=== DIRECTIONS FOR THIS TASK ===
In the listing below, pick out lines with "lean".

=== DATA RECORDS ===
-- ==== Sys2Proof/Machine/Core.lean ====
section
/-! DEFINITION. The machine behind the host's interface. -/

def Sys2Proof.core : Host.Core :=
  { State := Sys2Proof.Machine.State, Fault := Sys2Proof.Machine.Fault,
    Refusal := Sys2Proof.Machine.Refusal, step := Sys2Proof.Machine.step,
    reset := Sys2Proof.Machine.State.reset }
end

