/-- SET REGION (R113, R115): a body of another length and a number of 16 or more are refused; otherwise the
record is stored whole with its clamps, an enable is in force at once, a disable at once on an IDLE slot
alone. -/
def Obligations.SetRegionStoresTheRecord : Prop :=
  ∀ (s : State) (tag number enable : Byte) (declare coincidence weight release span dead : Nat)
    (body : List Byte), s.ready → declare < 256 → coincidence < 256 → weight < 65536 →
    release < 256 → span < 65536 → dead < 65536 →
    body = [number, enable, byte declare, byte coincidence] ++ le 2 weight ++ [byte release]
      ++ le 2 span ++ le 2 dead →
    (16 ≤ number.toNat → exec (.setRegion tag body) s = .next { s with
      cpt := s.cpt.replied 0x13 tag [0x03] })
    ∧ (∀ b : List Byte, b.length ≤ 1152 → b.length ≠ 11 → exec (.setRegion tag b) s = .next { s with
      cpt := s.cpt.replied 0x13 tag [0x01] })
    ∧ ∀ (r : Fin 16) (g : Region), number.toNat = r.val →
      g = { s.evb.regions[r] with
        record :=
          { enabled := enable.getLsbD 0, declareLevel := max 1 declare,
            coincidence := max 1 (min 48 coincidence), minWeight := max 1 (min 720 weight),
            release := max 1 (min 64 release), maxSpan := max 8 (min 4096 span),
            deadTime := min 4095 dead },
        inForce := enable.getLsbD 0
          || (s.evb.regions[r].inForce && decide (s.evb.regions[r].slot ≠ .idle)) } →
      exec (.setRegion tag body) s = .next { s.onRegion r (fun _ => g) with
        cpt := s.cpt.replied 0x13 tag
          ([0x00, number, flag g.record.enabled, byte g.record.declareLevel, byte g.record.coincidence]
            ++ le 2 g.record.minWeight ++ [byte g.record.release] ++ le 2 g.record.maxSpan
            ++ le 2 g.record.deadTime ++ [flag g.inForce, g.slot.code]) }

/-- Every step keeps a region whose enabled in force is no IDLE (R115). -/
def Obligations.OffRegionsAreIdle : Prop :=
  ∀ s t : State, s.evb.offIsIdle → step s = .next t → t.evb.offIsIdle

/-! ### The excerpt unit -/

/-- SET EXCERPT (R152) and SET ATTENTION (R187). -/
def Obligations.SetExcerptAndSetAttention : Prop :=
  ∀ (s : State) (tag : Byte), s.ready →
    (∀ (pre post allowance : Nat) (mode : ExcerptMode), pre < 65536 → post < 65536 →
      allowance < 65536 →
      exec (.setExcerpt tag (le 2 pre ++ le 2 post ++ [mode.code] ++ le 2 allowance)) s = .next { s with
        exu := { s.exu with
          pre := min 1023 pre, post := max 1 (min 2047 post), mode := mode,
          allowanceSetting := allowance },
        cpt := s.cpt.replied 0x31 tag ([0x00] ++ le 2 (min 1023 pre) ++ le 2 (max 1 (min 2047 post))
          ++ [mode.code] ++ le 2 allowance ++ le 2 s.exu.allowanceInForce
          ++ le 2 s.exu.allowanceLeft) })
    ∧ (∀ (pre post allowance : Nat) (mode : Byte), 4 ≤ mode.toNat →
      exec (.setExcerpt tag (le 2 pre ++ le 2 post ++ [mode] ++ le 2 allowance)) s = .next { s with
        cpt := s.cpt.replied 0x31 tag [0x03] })
    ∧ (∀ (value : Byte) (threshold : Nat), threshold = max 1 (min 64 value.toNat) →
      exec (.setAttention tag [value]) s = .next { s with
        rpq := { s.rpq with
          threshold := threshold, attn := decide (threshold ≤ s.rpq.summaries.length) },
        cpt := s.cpt.replied 0x32 tag [0x00, byte threshold, byte s.rpq.summaries.length] })
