-- ==== Sys2Proof/Laws/Trunks.lean ====
section
/-! SUPPORT. What the eight bits of a byte do to a trunk receiver. -/

namespace Sys2Proof.Machine

theorem satInc_eq_min (max n : Nat) : satInc max n = min max (n + 1) := by
  unfold satInc; split <;> omega

/-- The bit taken, appended below the bits already taken. -/
theorem shiftIn_eq (b : Byte) (bit : Bool) :
    (b <<< 1) ||| (if bit then 1#8 else 0#8) = 2#8 * b + (if bit then 1#8 else 0#8) := by
  revert b bit; decide +kernel

theorem getLsbD_ite_bit (c : Bool) (i : Nat) :
    (if c = true then 1#8 else 0#8).getLsbD i = (c && decide (i = 0)) := by
  cases c <;> simp [BitVec.getLsbD_one]

/-- Eight bits shifted in, most significant first, leave the byte itself. -/
theorem shiftIn_eight (b x : Byte) :
    [7, 6, 5, 4, 3, 2, 1, 0].foldl (fun (x : Byte) i => (x <<< 1) ||| (if b.getLsbD i then 1#8 else 0#8)) x
      = b := by
  simp only [List.foldl]
  apply BitVec.eq_of_getLsbD_eq
  intro i hi
  have : i = 0 ∨ i = 1 ∨ i = 2 ∨ i = 3 ∨ i = 4 ∨ i = 5 ∨ i = 6 ∨ i = 7 := by omega
  rcases this with h | h | h | h | h | h | h | h <;> subst h <;>
    simp only [BitVec.getLsbD_or, BitVec.getLsbD_shiftLeft, getLsbD_ite_bit] <;> simp

/-- One update of a receiver stands for another where both give the same receiver. -/
theorem State.onTrunk_congr (s : State) (i : Fin 6) {f g : Trunk → Trunk} (h : f s.trx[i] = g s.trx[i]) :
    s.onTrunk i f = s.onTrunk i g := by
  simp only [State.onTrunk, h]

/-- A byte begun between bytes, in a state that takes bits, is one whole byte (R2). -/
theorem Trunk.takeBits8_takes (b : Byte) (t : Trunk) (h0 : t.bitCount = 0) (h : t.takesBits = true) :
    Trunk.takeBits8 b t = Trunk.takeByte b { t with fv := true, bitCount := 0, byteInProgress := 0 } := by
  obtain ⟨fv, st, n, k, x, fr, fa, br⟩ := t
  simp only at h0; subst h0
  have hx := shiftIn_eight b x
  have hh : st = .waiting ∨ st = .assembling := by simpa [Trunk.takesBits] using h
  simp [Trunk.takeBits8, Trunk.takeBit, Trunk.takesBits, hh]
  simp at hx
  rw [hx]

/-- In a state that takes no bits a byte has no effect but the level of FV (R2). -/
theorem Trunk.takeBits8_ignores (b : Byte) (t : Trunk) (h : t.takesBits = false) :
    Trunk.takeBits8 b t = { t with fv := true } := by
  obtain ⟨fv, st, n, k, x, fr, fa, br⟩ := t
  have hh : ¬ (st = .waiting ∨ st = .assembling) := by simpa [Trunk.takesBits] using h
  simp [Trunk.takeBits8, Trunk.takeBit, Trunk.takesBits, hh]

end Sys2Proof.Machine
end

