-- ==== Sys2Proof/Tests/Slice0.lean ====
section
/-! SUPPORT. Tests of the model. The expected values of the `test_` theorems are those of the manual's
worked cases, or worked by hand from its rules; the `witness_` theorems show, for each statement of
Certificates/Slice0/Obligations.lean that has hypotheses, concrete states and operands that meet them
together, at the boundaries of the ranges. -/

namespace Sys2Proof.Tests

open Sys2Proof Sys2Proof.Machine

-- Each theorem is elaborated before the next: the kernel evaluates one test at a time.
set_option Elab.async false

/-! ### Small states -/

/-- The state after a command. -/
def after (c : Instr) (s : State) : State :=
  match exec c s with
  | .next t => t
  | .fault _ => s
  | .refused _ => s

/-- The state after several commands. -/
def run (cs : List Instr) (s : State) : State := cs.foldl (fun s c => after c s) s

/-- The body of the newest reply. -/
def lastBody (s : State) : List Byte := (s.cpt.transmit.getLast?.map Reply.body).getD []

/-- The state after reset with the mode changed. -/
def inMode (m : Mode) : State := State.reset.withMdc { mode := m, countdown := 5 }

/-- The state after reset with trunk 1 changed. -/
def withTrunk (f : Trunk → Trunk) : State := State.reset.onTrunk 1 f

/-- The state after reset with channel 12 changed. -/
def withChannel (f : Channel → Channel) : State :=
  { State.reset with ccu := { State.reset.ccu with
    channels := State.reset.ccu.channels.set 12 (f State.reset.ccu.channels[12]) } }

/-- LISTENING, epoch 103 in progress (the last of tick 25 with D = 4), channel 12 changed. -/
def listening (f : Channel → Channel) : State :=
  { withChannel f with
    mdc := { mode := .listening, countdown := 0 }
    ccu := { (withChannel f).ccu with openEpoch := some 103, newestEpoch := some 102, tickCount := 25 } }

/-- A state with this timebase near the end of a second of 2000 indices. -/
def lateSecond (f : Timebase → Timebase) : State :=
  State.reset.withTbu (f { State.reset.tbu with sampleIndex := 1999, position := 16383000 })

/-- The state after reset with this many nodes in each bank. -/
def withTables (a b : Nat) : State :=
  State.reset.withTts { State.reset.tts with
    bankA := { Bank.powerOn with count := a }, bankB := { Bank.powerOn with count := b } }

/-- LISTENING with tables of 3 and 2 nodes. -/
def busyTables : State := (withTables 3 2).withMdc { mode := .listening, countdown := 0 }

/-- LISTENING with the pass of origin 16 running over three nodes, after two engine cycles, its result
carrying this many skipped origins, and the slot of region 3 as given. -/
def passing (skipped : Nat) (slot : Slot) : State :=
  { busyTables.onRegion 3 (fun g => { g with slot := slot, inForce := true }) with
    stk := { State.reset.stk with
      pass := some { busyTables.passContext 16 with cycles := 2, skippedBefore := skipped } } }

/-- A label. -/
def labelOf (n : Nat) : Label := { seconds := n, index := 7, quality := .locked, step := false }

/-- A best of this node, mean and count, all delays 255 but that of channel 0. -/
def bestOf (node m c : Nat) : Best :=
  { node := node, m := m, c := c, wsum := 10, delays := (Vector.replicate 48 255).set 0 10 }

/-- A pass result with this best for region 3 alone. -/
def resultOf (origin skipped : Nat) (b : Option Best) : PassResult :=
  { origin := origin, skippedBefore := skipped, bank := .b, label := labelOf origin,
    best := (Vector.replicate 16 none).set 3 b }

/-- A candidate opened at origin 5000 by node 340 with M 53. -/
def candidate : Candidate := .ofBest (bestOf 340 53 4) (resultOf 5000 0 none)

=== ANSWER FOR THE TASK ===
-- ==== Sys2Proof/Machine/Core.lean ====
-- ==== Sys2Proof/Laws/Trunks.lean ====
-- ==== Sys2Proof/Tests/Slice0.lean ====
Certificates/Slice0/Obligations.lean that has hypotheses, concrete states and operands that meet them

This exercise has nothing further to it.